Slowdive: How Gen Z became obsessed with the 90s shoegaze legends

 (PR Handout/Ingrid Pop)
(PR Handout/Ingrid Pop)

When Slowdive broke up in 1995, they did so under a cloud of label trouble, critical condemnation and questions over their commercial credentials.

The Reading-based band’s three studio albums of magical, cloudy shoegaze had found fans in niche corners of the guitar music world, but were met with derision further afield. Those disillusioned with the rise of Britpop flocked towards shoegaze’s more thoughtful, insular sound, but the mainstream pushed them aside.

“I hate Slowdive more than Hitler,” Richey Edwards of the Manic Street Preachers famously declared, while another notorious 1993 review in Melody Maker saw a writer remark that he would “rather drown choking in a bath full of porridge” than listen to Slowdive. What a terrible way to go.

Just days after they released their third album Pygmalion, they were dropped by Creation Records, the Britpop staple label, and home to Oasis and Primal Scream – two bands that were seen as their antithesis.

So if you'd have told the five-piece band that 27 years later they would be reunited and headlining London’s 3,000-capacity Troxy on the back of their first Top 10 album, with scores of teenagers sobbing at songs they consider classic anthems, and you’d have been met with incredulity.

 (PR Handout/Ingrid Pop)
(PR Handout/Ingrid Pop)

“We were the runt of the shoegaze litter,” the band's vocalist and songwriter Neil Halstead says, name-checking their peers in the genre – Ride, Chapterhouse and more – who had greater commercial success than Slowdive at the time.

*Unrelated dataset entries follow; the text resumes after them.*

/-- The k-th word from IP on. -/
theorem read_ip_add (s : State) (k : Nat) :
    s.tape.read ((s.ip + k : Nat) : Int) = (s.tape.drop s.ip)[k]? := by
  rw [read_natCast, List.getElem?_drop]

theorem decode_of_fetch_ok {s : State} {i : Instr} (h : fetch s = .ok i) :
    ∃ rest, decode (s.tape.drop s.ip) = .ok (i, rest) := by
  rcases fetch_cases s with ⟨j, rest, hd, e⟩ | ⟨_, _, e⟩
  · cases e.symm.trans h
    exact ⟨rest, hd⟩
  · cases e.symm.trans h

theorem decode_of_fetch_error {s : State} {f : FaultRecord} (h : fetch s = .error f) :
    ∃ e, decode (s.tape.drop s.ip) = .error e ∧ f = fetchFault s e := by
  rcases fetch_cases s with ⟨_, _, _, e⟩ | ⟨e, hd, he⟩
  · cases e.symm.trans h
  · cases he.symm.trans h
    exact ⟨e, hd, rfl⟩

/-- All words of a fetched instruction stand on the tape. -/
theorem fetch_ok_fits {s : State} {i : Instr} (h : fetch s = .ok i) : s.ip + instrLength i ≤ s.n := by
  obtain ⟨rest, hd⟩ := decode_of_fetch_ok h
  obtain ⟨taken, hws, hlen⟩ := decode_ok_append hd
  have hpos : 0 < opcodeLength (instrOpcode i) := by cases i <;> exact Nat.succ_pos _
  have hlength := congrArg List.length hws
  rw [List.length_drop, List.length_append, hlen, ← n_eq] at hlength
  unfold instrLength
  omega

/-- The operand words of a fetched instruction are the words after IP. -/
theorem read_operandWord {s : State} {i : Instr} (h : fetch s = .ok i) {k : Nat} {v : Word}
    (hv : operandWord i (k + 1) = some v) : s.tape.read ((s.ip + (k + 1) : Nat) : Int) = some v := by
  obtain ⟨rest, hd⟩ := decode_of_fetch_ok h
  obtain ⟨w0, _, hws⟩ := decode_ok hd
  have htail : (encode i).tail[k]? = some v := by rw [List.getElem?_tail]; exact hv
  rw [read_ip_add, hws, List.getElem?_cons_succ,
    List.getElem?_append_left (List.getElem?_eq_some_iff.1 htail).1, htail]

end Sys2Proof.Machine
end

section
/-! The fault record (60_exceptions.md R150): under the invariant every raised fault is one that the cause
table allows. -/

namespace Sys2Proof.Machine

/-- OOB_ADDRESS reports an operand word of the fetched instruction that is no valid address. -/
theorem legal_oobAddress {s : State} {i : Instr} (hi : fetch s = .ok i) {slot : Fin 4} (k : Nat)
    (hslot : slot.val = k + 1) {v : Word} (hv : operandWord i (k + 1) = some v)
    (hbad : ¬ ValidAddress s v) : FaultRecordLegal (takeFault (faultAt s .oobAddress slot v) s) := by
  refine ⟨rfl, ?_, hbad, ?_⟩
  · rintro rfl
    cases hslot
  · have hread := read_operandWord hi hv
    rw [← hslot] at hread
    exact hread

theorem operandWords_aluInstr (op : AluOp) (a b dest : Word) :
    operandWord (op.instr a b dest) 1 = some a ∧ operandWord (op.instr a b dest) 2 = some b ∧
      operandWord (op.instr a b dest) 3 = some dest := by
  cases op <;> exact ⟨rfl, rfl, rfl⟩

theorem overflowResult_of_fetch {s : State} {op : AluOp} {a b dest x y : Word}
    (hi : fetch s = .ok (op.instr a b dest)) (ha : s.tape.read a = some x) (hb : s.tape.read b = some y)
    (hdest : ValidAddress s dest) (hfit : ¬ InRange s.cfg.w (aluExact op x y)) :
    OverflowResult s (wrap s.cfg.w (aluExact op x y)) := by
  refine ⟨a, b, dest, x, y, ha, hb, hdest, ?_⟩
  cases op with
  | add => exact .inl ⟨hi, hfit, rfl⟩
  | mul => exact .inr ⟨hi, hfit, rfl⟩

/-- A fault of a fetched instruction. -/
theorem Raises.legal {s : State} {i : Instr} {f : FaultRecord} (hcursor : s.inCursor ≤ s.l)
    (hi : fetch s = .ok i) (h : Raises s i f) : FaultRecordLegal (takeFault f s) := by
  cases h with
  | badA op ha => exact legal_oobAddress hi 0 rfl (operandWords_aluInstr op _ _ _).1 ha
  | badB op _ hb => exact legal_oobAddress hi 1 rfl (operandWords_aluInstr op _ _ _).2.1 hb
  | badDest op _ _ hdest => exact legal_oobAddress hi 2 rfl (operandWords_aluInstr op _ _ _).2.2 hdest
  | overflow op ha hb hdest hp hfit =>
    exact ⟨rfl, hp, rfl, overflowResult_of_fetch (s := takeFault _ s) hi ha hb hdest hfit⟩
  | inpBadDest hdest => exact legal_oobAddress hi 0 rfl rfl hdest
  | exhausted _ hl => exact ⟨rfl, rfl, rfl, le_antisymm hcursor hl⟩
  | outBadSrc hsrc => exact legal_oobAddress hi 0 rfl rfl hsrc

/-- A fault of the fetch. -/
theorem fetchFault_legal {s : State} {e : DecodeError} (hip : s.ip ≤ s.n)
    (h : decode (s.tape.drop s.ip) = .error e) : FaultRecordLegal (takeFault (fetchFault s e) s) := by
  have hlength : s.n - s.ip = (s.tape.drop s.ip).length := (List.length_drop ..).symm
  rcases decode_error h with ⟨hws, rfl⟩ | ⟨w0, ws, hws, hop, rfl⟩ | ⟨w0, ws, op, k, hws, hop, rfl, hk, _⟩
  · rw [hws, List.length_nil] at hlength
    exact ⟨rfl, rfl, rfl, le_antisymm hip (Nat.le_of_sub_eq_zero hlength)⟩
  · have hread : s.tape.read (s.ip : Int) = some w0 := by
      have hhead := read_ip_add s 0
      rwa [hws] at hhead
    exact ⟨rfl, rfl, hread, hop⟩
  · rw [hws, List.length_cons, ← hk] at hlength
    refine ⟨rfl, ?_, rfl, ?_⟩
    · rintro rfl
      cases hk
    · show s.ip + k.val = s.n
      omega

theorem StepRaises.legal {s : State} {f : FaultRecord} (hs : Inv s) (h : StepRaises s f) :
    FaultRecordLegal (takeFault f s) := by
  cases h with
  | fetch hf =>
    obtain ⟨e, hd, rfl⟩ := decode_of_fetch_error hf
    exact fetchFault_legal hs.ipOnTape hd
  | exec hi hf => exact hf.legal hs.cursorInQueue hi

/-- Settles O34: the step entered a raised fault, and every raised fault is legal. -/
theorem faultRecordMatchesItsCause : Obligations.FaultRecordMatchesItsCause := by
  unfold Obligations.FaultRecordMatchesItsCause
  intro s t hs hr h ht
  obtain ⟨f, hf, rfl⟩ := step_faulted hr h ht
  exact hf.legal hs

end Sys2Proof.Machine
end

section
/-! The invariant (10_state.md sections 1 to 7): a completion keeps it field by field, a fault entry
changes only the run state and the record, and a construction establishes it. -/

namespace Sys2Proof.Machine

theorem faultOk_iff_legal {s : State} (h : s.run = .faulted) : FaultOk s ↔ FaultRecordLegal s := by
  simp only [FaultOk, h]

theorem faultOk_iff_zero {s : State} (h : s.run ≠ .faulted) : FaultOk s ↔ s.fault = FaultRecord.zero := by
  unfold FaultOk
  split
  · exact Iff.rfl
  · exact Iff.rfl
  · exact absurd ‹s.run = .faulted› h

theorem wf_iff (w : Nat) (ws : List Word) : Memory.wf w ws = true ↔ ∀ v ∈ ws, InRange w v := by
  simp only [Memory.wf, List.all_eq_true, decide_eq_true_eq]

theorem inRange_of_getElem? {w : Nat} {q : List Word} (hq : Memory.wf w q = true) {k : Nat} {v : Word}
    (h : q[k]? = some v) : InRange w v :=
  (wf_iff w q).1 hq v (List.mem_of_getElem? h)

theorem Completes.tapeWords {s t : State} {i : Instr} (hs : Inv s) (h : Completes s i t) :
    t.tape.wf s.cfg.w = true := by
  cases h with
  | alu op _ _ _ _ => exact wf_write hs.tapeWords (wrap_inRange hs.configOk _) _
  | inp _ hv => exact wf_write hs.tapeWords (inRange_of_getElem? hs.inputWords hv) _
  | out _ => exact hs.tapeWords
  | halt => exact hs.tapeWords

theorem Completes.outputWords {s t : State} {i : Instr} (hs : Inv s) (h : Completes s i t) :
    Memory.wf s.cfg.w t.outq = true := by
  cases h with
  | @out _ v hv =>
    have hword : Memory.wf s.cfg.w [v] = true :=
      (wf_iff _ _).2 (List.forall_mem_singleton.2 (inRange_of_read hs.tapeWords hv))
    exact wf_append.2 ⟨hs.outputWords, hword⟩
  | _ => exact hs.outputWords

theorem Completes.ipOnTape {s t : State} {i : Instr} (hi : fetch s = .ok i) (h : Completes s i t) :
    t.ip ≤ s.n := by
  have hfits := fetch_ok_fits hi
  rw [h.ip_eq]
  split <;> omega

theorem Completes.cursorInQueue {s t : State} {i : Instr} (hs : Inv s) (h : Completes s i t) :
    t.inCursor ≤ s.l := by
  cases h with
  | inp _ hv => exact (List.getElem?_eq_some_iff.1 hv).1
  | _ => exact hs.cursorInQueue

/-- The inputs read and the outputs written grow by one together at most, and IP then by two. -/
theorem Completes.ioBound {s t : State} {i : Instr} (hs : Inv s) (h : Completes s i t) :
    2 * (t.inCursor + t.outCursor) ≤ t.ip := by
  have hio := hs.ioBound
  cases h <;> simp [outCursor_eq] at hio ⊢ <;> omega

It wasn’t until 2014, when the band were given an offer to reunite for Primavera Sound festival in Barcelona, that murmurings of a new, younger fanbase first reached them. After a successful run of festivals, they released a critically lauded self-titled album in 2017 and toured right up until the pandemic hit.

“It was quite a natural, organic thing,” Halstead says of the evolution of Slowdive mk. 2, who have now firmly shed the ‘reunion band’ tag. On their first try, they managed 7 years together before splitting; the second time around, they’re nearing a decade and still going strong. This year’s new album Everything is Alive, their most commercially successful to date, pushes their sound forwards subtly and carefully, with poppier elements sprinkled amongst their signature wave of shoegaze guitars.

In the last few years especially, the rise of TikTok has brought the band a surprising new fanbase of teens obsessed with their widescreen brand of rock. Scour the app and you’ll see scores of videos soundtracked by the band’s 1993 song When The Sun Hits, where users work through their issues or tell stories from their lives with the song as a canvas. Videos include short films detailing the pain of long-distance relationships and discussions about mental health and the healing power of music. The track’s lyrical refrain – “it matters where you are”' – has been scrawled onto bedroom walls and inspired tattoos.

“We don’t know what’s going on!” Halstead admits, though he fully welcomes the adoration of these new fans.

“In an age where everything is really manipulated, it’s amazing that stuff like that can just happen because kids stumble upon it. We were lucky with the internet,” he adds. “We were one of those bands that really benefited from being able to be discovered through that rabbit hole.”

While Halstead says that the band aren’t actively doing anything to stoke the fire – “We’re not going to go on TikTok and start doing a dance; we’re 50 years old!” – he appreciates the “subversive” nature of their unique success. “There’s no rhyme or reason to it, things just bubble away. It’s brilliantly un-understandable.”

He admits he's a little stumped as to the exact reason for the band’s resurgence among Gen Z listeners, but offers: “Souvlaki and Pygmalion, there’s something quite teenage-y about those records, largely because we were teenagers when we made them. The [young listeners] have some empathy with it, and it’s all quite angsty. You see it at the gigs when they sing along to them.”

At the Troxy gig, it’s clear what he means. In the crowd, men in their fifties talking about the time they saw Slowdive play “to an empty room” in the early Nineties rub shoulders with teens bursting with anticipation to see their new heroes. “There will be 16-year-old kids there with their mums, and then grandad will be there as well!” Halstead laughs, delighting in becoming a band to unite generations.

The show – a dazzling display of shimmering beauty and brutal power – sees a band at their very best, and makes it clear why their resurgence is continuing at such a pace. Their songs have enough melody to grab hold of, but in the dreamy guitar breakdowns and wash of reverb-heavy sounds, there’s room to get lost in the noise.

By the time they play When The Sun Hits two-thirds of the way through the show, teens are sobbing and yelling its core lyric at the band like their lives depend on it.

Next year, Slowdive will return for a bigger set of UK dates including a London show at Hammersmith Apollo, continuing their surprising but much-overdue renaissance, and backed by their voracious legion of new fans.

“There was a point where we literally couldn’t get a good review,” Halstead laughs before the Troxy show, befuddled but delighted at his band now finally getting the plaudits they were denied three decades ago.